The specter of inflation could ultimately force policymakers to act. While European Central Bank officials are leaning toward no change at their decision on Thursday, an interest-rate increase in due course could ultimately act as a further brake on the economy.
The impact of the war prompted Berlin this week to warn of much weaker growth than anticipated, with the Economy Ministry's growth prediction for 2026 halved to just 0.5%.
While that's an improvement on expansion of just 0.2% last year, it's still feeble compared with Germany's pre-pandemic history. Before the downturn of 2020, the last time the economy grew less than 1% was in 2013.
"Rising energy prices have hit Germany at the worst possible time," Deutsche Bank AG Chief Executive Officer Christian Sewing told reporters this week. "The economy had just begun to pick up momentum."
The extent that prospects for growth are dimming is all the more remarkable considering the size of stimulus coming online.
Since Merz took power last year, a €500 billion ($585 billion) special infrastructure fund was created to fix the nation's ailing schools, roads and trains, while military investments have been ramped up too.
"The German economy would be shrinking already if we didn't have this stimulus," Ifo President Clemens Fuest told Bloomberg TV on Friday.
The spending splurge helped German stocks outperform rivals, though they're now lagging the wider European market this year.
To cushion the impact of high energy prices, the government has unveiled some support for consumers and firms, including €1.6 billion in fuel-price relief and a measure allowing companies to pay tax-free bonuses.
But such aid may be far from sufficient to spur household spending. Lars Schwarz, owner of the Mecklenburger Hof hotel in Gnoien near Germany's Baltic Sea coast, says customers are shying away from extra costs such as spa fees and even turning up later for breakfast so they’re not so hungry for lunch.
"People are getting less bang for their buck," he said. "Naturally they’re cutting back where they can."
The prospect of Germany's recovery running aground is prompting businesses in the Mittelstand -- the tapestry of small and medium-sized companies that makes up the backbone of the economy -- to step up calls for pro-growth reforms.
Leading industry groups including BDI this week renewed demands for action to lower bureaucracy and increase competitiveness through measures including cutting corporate taxes and linking retirement age to life expectancy.
"Lowering prices at the pump helps consumers, but it doesn't solve any of the broader economic problems," said Johannes Peter Kiehl, whose family firm, Johannes Kiehl KG, makes cleaning products for laundries and automatic car washes. "The government needs to cut back on regulation and obstacles so being part of the Mittelstand is fun again."
Merz's room for maneuver is limited, however, by the need to govern in a coalition with the center-left Social Democrats, with both that party and his CDU struggling to shore up support hemorrhaging toward the far-right Alternative for Germany.
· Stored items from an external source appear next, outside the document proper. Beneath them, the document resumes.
/-- PFREACT.C30 (R182). -/
def PFREACT_C30 (s : State) (w : Nat) : Nat := bits (cfgReg s (w + 0x39C)) 2 0

/-- GRMCNT.PAREN (R201). -/
def GRMCNT_PAREN (s : State) (w : Nat) : Bool := bit (cfgReg s (w + 0x008)) 15

/-- GRMCNT.PARENT (R201). -/
def GRMCNT_PARENT (s : State) (w : Nat) : Nat := bits (cfgReg s (w + 0x008)) 14 8

/-- GRMCNT.COUNT (R201). -/
def GRMCNT_COUNT (s : State) (w : Nat) : Nat := bits (cfgReg s (w + 0x008)) 7 0

/-- GRCFG.TYPE (R201). -/
def GRCFG_TYPE (s : State) (w : Nat) : Nat := bits (cfgReg s (w + 0x00C)) 2 0

/-- GRREACT.C45 (R201). -/
def GRREACT_C45 (s : State) (w : Nat) : Nat := bits (cfgReg s (w + 0x010)) 22 20

/-- GRREACT.C44 (R201). -/
def GRREACT_C44 (s : State) (w : Nat) : Nat := bits (cfgReg s (w + 0x010)) 18 16

/-- GRREACT.C43 (R201). -/
def GRREACT_C43 (s : State) (w : Nat) : Nat := bits (cfgReg s (w + 0x010)) 14 12

/-- GRREACT.C42 (R201). -/
def GRREACT_C42 (s : State) (w : Nat) : Nat := bits (cfgReg s (w + 0x010)) 10 8

/-- GRREACT.C41 (R201). -/
def GRREACT_C41 (s : State) (w : Nat) : Nat := bits (cfgReg s (w + 0x010)) 6 4

/-- GRREACT.C40 (R201). -/
def GRREACT_C40 (s : State) (w : Nat) : Nat := bits (cfgReg s (w + 0x010)) 2 0

/-- SKEWLIM (R202). -/
def SKEWLIM (s : State) (w : Nat) : Word := cfgReg s (w + 0x200)

/-- GEARSRC.REMOTE (R202). -/
def GEARSRC_REMOTE (s : State) (w : Nat) : Bool := bit (cfgReg s (w + 0x200)) 31

/-- GEARSRC.CHEAD (R202). -/
def GEARSRC_CHEAD (s : State) (w : Nat) : Nat := bits (cfgReg s (w + 0x200)) 26 24

/-- GEARSRC.XSLOT (R202). -/
def GEARSRC_XSLOT (s : State) (w : Nat) : Nat := bits (cfgReg s (w + 0x200)) 18 16

/-- GEARSRC.LGRP (R202). -/
def GEARSRC_LGRP (s : State) (w : Nat) : Bool := bit (cfgReg s (w + 0x200)) 7

/-- GEARSRC.LNUM (R202). -/
def GEARSRC_LNUM (s : State) (w : Nat) : Nat := bits (cfgReg s (w + 0x200)) 6 0

/-- GEARNUM (R202). -/
def GEARNUM (s : State) (w : Nat) : Word := cfgReg s (w + 0x204)

/-- GEARDEN (R202). -/
def GEARDEN (s : State) (w : Nat) : Word := cfgReg s (w + 0x208)

/-- GEARCTR.GEARHOLD (R202). -/
def GEARCTR_GEARHOLD (s : State) (w : Nat) : Nat := bits (cfgReg s (w + 0x20C)) 7 0

/-- HOCFG.BRKEN (R202). -/
def HOCFG_BRKEN (s : State) (w : Nat) : Bool := bit (cfgReg s (w + 0x200)) 31

/-- HOCFG.BRKCH (R202). -/
def HOCFG_BRKCH (s : State) (w : Nat) : Nat := bits (cfgReg s (w + 0x200)) 28 24

/-- HOCFG.TRACK (R202). -/
def HOCFG_TRACK (s : State) (w : Nat) : Nat := bits (cfgReg s (w + 0x200)) 18 16

/-- MLEN (R202). -/
def MLEN (s : State) (w : Nat) : Word := cfgReg s (w + 0x204)

/-- HWIN (R202). -/
def HWIN (s : State) (w : Nat) : Word := cfgReg s (w + 0x208)

/-- RNDCFG.LAT3 (R55). -/
def RNDCFG_LAT3 (s : State) : Bool := bit (cfgReg s 0x40010108) 8

/-- CLWAKE.WAKE (R56). -/
def CLWAKE_WAKE (s : State) (w : Nat) : Nat := bits (cfgReg s (w + 0x3F000)) 11 0

/-- PSOVCFG.ANAEN (R133). -/
def PSOVCFG_ANAEN (s : State) : Bool := bit (cfgReg s 0x40330000) 23

/-- PSOVCFG.SDIEN (R133). -/
def PSOVCFG_SDIEN (s : State) : Bool := bit (cfgReg s 0x40330000) 22

/-- PSOVCFG.DCSDI (R133). -/
def PSOVCFG_DCSDI (s : State) : Nat := bits (cfgReg s 0x40330000) 18 16

/-- PSOVCFG.OVLEVEL (R133). -/
def PSOVCFG_OVLEVEL (s : State) : Nat := bits (cfgReg s 0x40330000) 9 0

/-- PSOVAX.AXES (R133). -/
def PSOVAX_AXES (s : State) (k : Nat) : Word := cfgReg s (0x40330008 + 4 * k)

/-- PSCHOP.EN (R133). -/
def PSCHOP_EN (s : State) (k : Nat) : Bool := bit (cfgReg s (0x40330020 + 4 * k)) 31

/-- PSCHOP.DEST (R133). -/
def PSCHOP_DEST (s : State) (k : Nat) : Bool := bit (cfgReg s (0x40330020 + 4 * k)) 30

/-- PSCHOP.MAXON (R133). -/
def PSCHOP_MAXON (s : State) (k : Nat) : Nat := bits (cfgReg s (0x40330020 + 4 * k)) 29 20

/-- PSCHOP.SLOT (R133). -/
def PSCHOP_SLOT (s : State) (k : Nat) : Nat := bits (cfgReg s (0x40330020 + 4 * k)) 19 16

/-- PSCHOP.DAXIS (R133). -/
def PSCHOP_DAXIS (s : State) (k : Nat) : Nat := bits (cfgReg s (0x40330020 + 4 * k)) 14 8

/-- PSCHOP.AXIS (R133). -/
def PSCHOP_AXIS (s : State) (k : Nat) : Nat := bits (cfgReg s (0x40330020 + 4 * k)) 6 0

/-- SDCLKCFG.DIV1 (R133). -/
def SDCLKCFG_DIV1 (s : State) : Nat := bits (cfgReg s 0x40330080) 15 8

/-- SDCLKCFG.DIV0 (R133). -/
def SDCLKCFG_DIV0 (s : State) : Nat := bits (cfgReg s 0x40330080) 7 0

/-- SDCFG.EN (R133). -/
def SDCFG_EN (s : State) (k : Nat) : Bool := bit (cfgReg s (0x40330100 + 16 * k)) 31

/-- SDCFG.CLKSRC (R133). -/
def SDCFG_CLKSRC (s : State) (k : Nat) : Bool := bit (cfgReg s (0x40330100 + 16 * k)) 30
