/-- Change the slice status of axis a. -/
def modSlice (a : Nat) (f : SliceSt → SliceSt) (s : State) : State :=
  { s with lad := { s.lad with slices := tset s.lad.slices a (f (getSlice s a)) } }

/-- The axes of cluster c that have a slice (R354). -/
def sliceAxes (s : State) (c : Nat) : List Nat :=
  ((List.range 32).map (fun j => 32 * c + j)).filter (fun a => Cfg.SLCFG_EN s (slW a))

/-- Fault 0x09 of an axis with a reaction class; `last` tells an overrun (1) from a halt (2) (R353, R354, R363). -/
def ladleFault (a last cls : Nat) (s : State) : State := faultAx a 0x09 cls (modSlice a (fun x => { x with lastf := last }) s)

/-- Core c halts with a cause (R349, R361): the compact core raises the Ladle-fault event; the sliced axes of a wide
core's cluster take fault 0x09, whose cause persists (R354, R360). -/
def haltCore (c cause : Nat) (faddr : Word) (s : State) : State :=
  let s1 := modCore c (fun k => { k with
    st := 2, hcause := cause, fpc := k.pc, faddr := faddr, halts := inc16 k.halts, axis := none, waiting := false
    stalled := false, delay := none, rtiPend := false, restartPend := false }) s
  if c = 4 then raise evLadleFault s1
  else forAll (sliceAxes s c) (fun a s => ladleFault a 2 (Cfg.SLCFG_HREACT s (slW a)) (setCause a 0x09 true s)) s1

end Sys2Proof.Machine
end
Just a year after taking office, fighting within the alliance is now reminiscent of the doomed coalition of Merz's predecessor, Olaf Scholz, raising the prospect that not much will be done to spur growth beyond simply doling out cash as planned, observed Moritz Kraemer, chief economist at German bank LBBW.
"I'm not holding my breath when it comes to far-reaching reforms," he said. "That's actually the kind of thing you do right at the start of a legislative term. But the reforms that have taken place so far fall short of expectations."